Inside a German Concentration Camp

January 27th, 1945. The U.S. soldiers had made their way to a German controlled city in Poland that horror stories had been coming from. Where the unimaginable was happening to human beings.

Auschwitz had a camp. Not just any camp, an extermination camp. A camp to kill other human beings on a mass scale.

I obviously wasn’t around for this incident and I cannot even imagine the horrors seen by the troops who walked into the Auschwitz camp and liberated the remaining prisoners.

I’ve heard stories of prisoners who were so malnourished that they actually were killed by eating something.

Most of us know of some of the horrible things that took place in Nazi controlled Germany. So I will not dwell on the atrocities.

I know that there are some brave men, women, and children that survived that camp. Some that returned there on January 27th, 2015, the 70th anniversary of their liberation from the camp, to look for some type of closure.

The extermination of the Jews in Nazi Germany is something that we must never let happen again. Something that we must teach each generation about.

This is the reason that I visited the work camp in Dachau, Germany.

The camp here wasn’t nearly as deadly as the camp in Auschwitz, but many Jews and enemies of Hitler lost their lives and were imprisoned in Dachau.

I went on a cold November day. The sky was an overcast gray, the air was bitter cold, and the wind kept you frigid. It was the perfect day for me to be there.

The weather was uncomfortable. It helped put more things in perspective.

As I walked through the heavy iron gates that had the words “Arbeit Macht Frei,” (Work makes you free) formed from iron rods, embedded in it, I was uncomfortable.


The scene was eerie. With every step I took, I was putting myself into the shoes of a prisoner. Trying to imagine what it would’ve been like.

Trying to imagine surviving and fighting to stay alive and well. Dealing with the weather without the proper clothing would’ve been one of the least of the worries of a prisoner, and that was a big worry of mine that day.

My friends and I took a self tour through the main building that was used for work (slave labor) and other clerical deeds. There were kiosks that told different stories of the groups of people who were in the camps. Prisoners of war, Hitler’s political rivals, Jews, blacks, and Germans who did not support the Nazis.


We walked from the long building across a courtyard to the barracks.
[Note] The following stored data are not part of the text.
theorem frameBoundary_keeps {f : FrameInputs} (h : Keeps s₀ s) :
    Keeps s₀ (frameBoundary s f) := by
  unfold frameBoundary
  repeat' first
    | with_reducible assumption
    | intro _
    | with_reducible apply collect_keeps
    | with_reducible apply tryJoin_keeps
    | with_reducible apply reachBoundary_keeps
    | with_reducible apply takePeriod_keeps
    | with_reducible apply boundaryFrame_keeps
    | with_reducible apply boundaryStart_keeps
    | with_reducible apply decidePeriod_keeps
    | with_reducible refine keeps_forComb ?_ ?_
    | with_reducible apply cslFrame_keeps
    | with_reducible apply keeps_ite
    | split
    | dsimp only

theorem writeSwCtrl_keeps {c : Fin 128} {v : Word} (h : Keeps s₀ s) :
    Keeps s₀ (writeSwCtrl s c v) := by
  unfold writeSwCtrl
  repeat' first
    | with_reducible assumption
    | intro _
    | with_reducible apply updSw_keeps
    | with_reducible apply armList_keeps
    | with_reducible apply keeps_ite
    | split
    | dsimp only

theorem ch64Write_keeps {c : Fin 128} {o : Nat} {v : DWord} (h : Keeps s₀ s) :
    Keeps s₀ (ch64Write s c o v) := by
  unfold ch64Write
  repeat' first
    | with_reducible assumption
    | intro _
    | with_reducible apply updCh_keeps
    | with_reducible apply writeComp_keeps
    | with_reducible apply writeTarget_keeps
    | with_reducible apply keeps_ite
    | split
    | dsimp only

theorem calTerm_keeps {c : Fin 128} {k : RunKind} (h : Keeps s₀ s) :
    Keeps s₀ (calTerm s c k) := by
  unfold calTerm
  repeat' first
    | with_reducible assumption
    | intro _
    | with_reducible apply updUnit_keeps
    | with_reducible apply cmdRej_keeps
    | with_reducible apply keeps_ite
    | split
    | dsimp only

theorem calTermClear_keeps {c : Fin 128} (h : Keeps s₀ s) :
    Keeps s₀ (calTermClear s c) := by
  unfold calTermClear
  repeat' first
    | with_reducible assumption
    | intro _
    | with_reducible apply beginCommit_keeps
    | with_reducible apply updUnit_keeps
    | with_reducible apply cmdRej_keeps
    | with_reducible apply keeps_ite
    | split
    | dsimp only

theorem writeCalCmd_keeps {c : Fin 128} {v : Word} (h : Keeps s₀ s) :
    Keeps s₀ (writeCalCmd s c v) := by
  unfold writeCalCmd
  repeat' first
    | with_reducible assumption
    | intro _
    | with_reducible apply updUnit_keeps
    | with_reducible apply calTerm_keeps
    | with_reducible apply calTermClear_keeps
    | with_reducible apply cmdRej_keeps
    | with_reducible apply keeps_ite
    | split
    | dsimp only

theorem writeSpareCmd_keeps {c : Fin 16} {v : Word} (h : Keeps s₀ s) :
    Keeps s₀ (writeSpareCmd s c v) := by
  unfold writeSpareCmd
  repeat' first
    | with_reducible assumption
    | intro _
    | with_reducible apply updUnit_keeps
    | with_reducible apply cmdRej_keeps
    | with_reducible apply keeps_ite
    | split
    | dsimp only

theorem writeChCtrl_keeps {c : Fin 128} {v : Word} (h : Keeps s₀ s) :
    Keeps s₀ (writeChCtrl s c v) := by
  unfold writeChCtrl
  repeat' first
    | with_reducible assumption
    | intro _
    | with_reducible apply stopCommand_keeps
    | with_reducible apply updCh_keeps
    | with_reducible apply startCh_keeps
    | with_reducible apply keeps_ite
    | split
    | dsimp only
The prisoners would’ve had to sleep on bunk beds that were crammed so tightly together that I don’t think I could fit in them.



The toilets were in an open room and just went through a hole in the floor. I was having a hard time really imagining the squalor that the prisoners must’ve lived with.
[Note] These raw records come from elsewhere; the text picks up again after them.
theorem wrRspUse_keeps {f : Frame} (h : Keeps s₀ s) :
    Keeps s₀ (wrRspUse s f) := by
  unfold wrRspUse
  repeat' first
    | with_reducible assumption
    | intro _
    | with_reducible apply updRa_keeps
    | with_reducible apply keeps_ite
    | split
    | dsimp only

theorem takeWrRsp_keeps {f : Frame} (h : Keeps s₀ s) : Keeps s₀ (takeWrRsp s f) :=
  receive_keeps h (fun _ _ => dropOwn_keeps) fun _ _ => wrRspUse_keeps

theorem arrive_keeps {residence : Nat}  {f : Frame} (h : Keeps s₀ s) :
    Keeps s₀ (arrive residence s f) := by
  unfold arrive
  repeat' first
    | with_reducible assumption
    | intro _
    | with_reducible apply takeRdReq_keeps
    | with_reducible apply takeRdRsp_keeps
    | with_reducible apply takeWrReq_keeps
    | with_reducible apply takeWrRsp_keeps
    | with_reducible apply takeEvent_keeps
    | with_reducible apply takeFault6_keeps
    | with_reducible apply takeTime_keeps
    | with_reducible apply takeEnum_keeps
    | with_reducible apply takeBlock_keeps
    | with_reducible apply takeQitems_keeps
    | with_reducible apply transit_keeps
    | with_reducible apply keeps_ite
    | split
    | dsimp only

theorem writeLo_keeps {m : Master} {a : Nat} {be : BitVec 4} {v : Word} (h : Keeps s₀ s) :
    Keeps s₀ (writeLo s m a be v) := by
  unfold writeLo
  repeat' first
    | with_reducible assumption
    | intro _
    | with_reducible apply stageWord_keeps
    | with_reducible apply keeps_ite
    | split
    | dsimp only

theorem writeHi_keeps {m : Master} {a : Nat} {be : BitVec 4} {v : Word} (h : Keeps s₀ s) :
    Keeps s₀ (writeHi s m a be v) := by
  unfold writeHi
  repeat' first
    | with_reducible assumption
    | intro _
    | with_reducible apply commitHi_keeps
    | with_reducible apply keeps_ite
    | split
    | dsimp only

theorem writeOther_keeps {m : Master} {a : Nat} {be : BitVec 4} {v : Word} (h : Keeps s₀ s) :
    Keeps s₀ (writeOther s m a be v) := by
  unfold writeOther
  repeat' first
    | with_reducible assumption
    | intro _
    | with_reducible apply windowWrite_keeps
    | with_reducible apply writeRaCmd_keeps
    | with_reducible apply write32_keeps
    | with_reducible apply keeps_ite
    | split
    | dsimp only

theorem tapInstruction_keeps {ir : TapIr} (h : Keeps s₀ s) :
    Keeps s₀ (tapInstruction s ir) := by
  unfold tapInstruction
  repeat' first
    | with_reducible assumption
    | intro _
    | with_reducible apply updPins_keeps
    | with_reducible apply keeps_ite
    | split
    | dsimp only
    | rfl

end Sys2Proof.Machine
end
As we walked out of the single barrack building that was left, we walked down a long lonely path. One that used to be situated between many barrack buildings that were no longer there.


Then we got to the most grim part of the tour that I was dreading the most.

We came upon a building that was unassuming from the outside. A red brick building nestled against a backdrop of pine trees. A building that, had I not known better, would’ve looked inviting on a cold winter day.


Upon entering the building, there was a door to the right. I walked into the room and just felt at a loss. There was a picture that showed this exact room when the Allies liberated the camp. The picture showed bodies stacked almost to the ceiling. It was sickening.



This room was a failed attempt at a gas chamber, but later became a storage room for the underperforming crematories.

As I exited and walked into another room, I was greeted by giant furnaces. Furnaces that seemed to still have ashes in them. Furnaces that I have no problem with conjuring the image of. Furnaces that will forever be with me. Furnaces that had the sole purpose of disposing of the prisoners who perished in the camp.






Dachau wasn’t as brutal or cruel as Auschwitz and that is scary. Dachau would’ve been a nightmare beyond imagination for anyone with the unfortunate sentence to lie imprisoned there. It’s a nightmare for those who didn’t experience the atrocities when they happened, but who visit there 70 years later.

I wanted that visit to remind me that when there is evil happening, those who stand idly by and do nothing are part of that evil.

I hope I never have to fight against something like this in my lifetime.

If you are traveling or living in Germany, Poland, or Austria, please, go to one of the camps and see it first-hand so that you will have a better idea of what happened and will hopefully want to be more vigilant towards making sure that nothing like this ever happens again.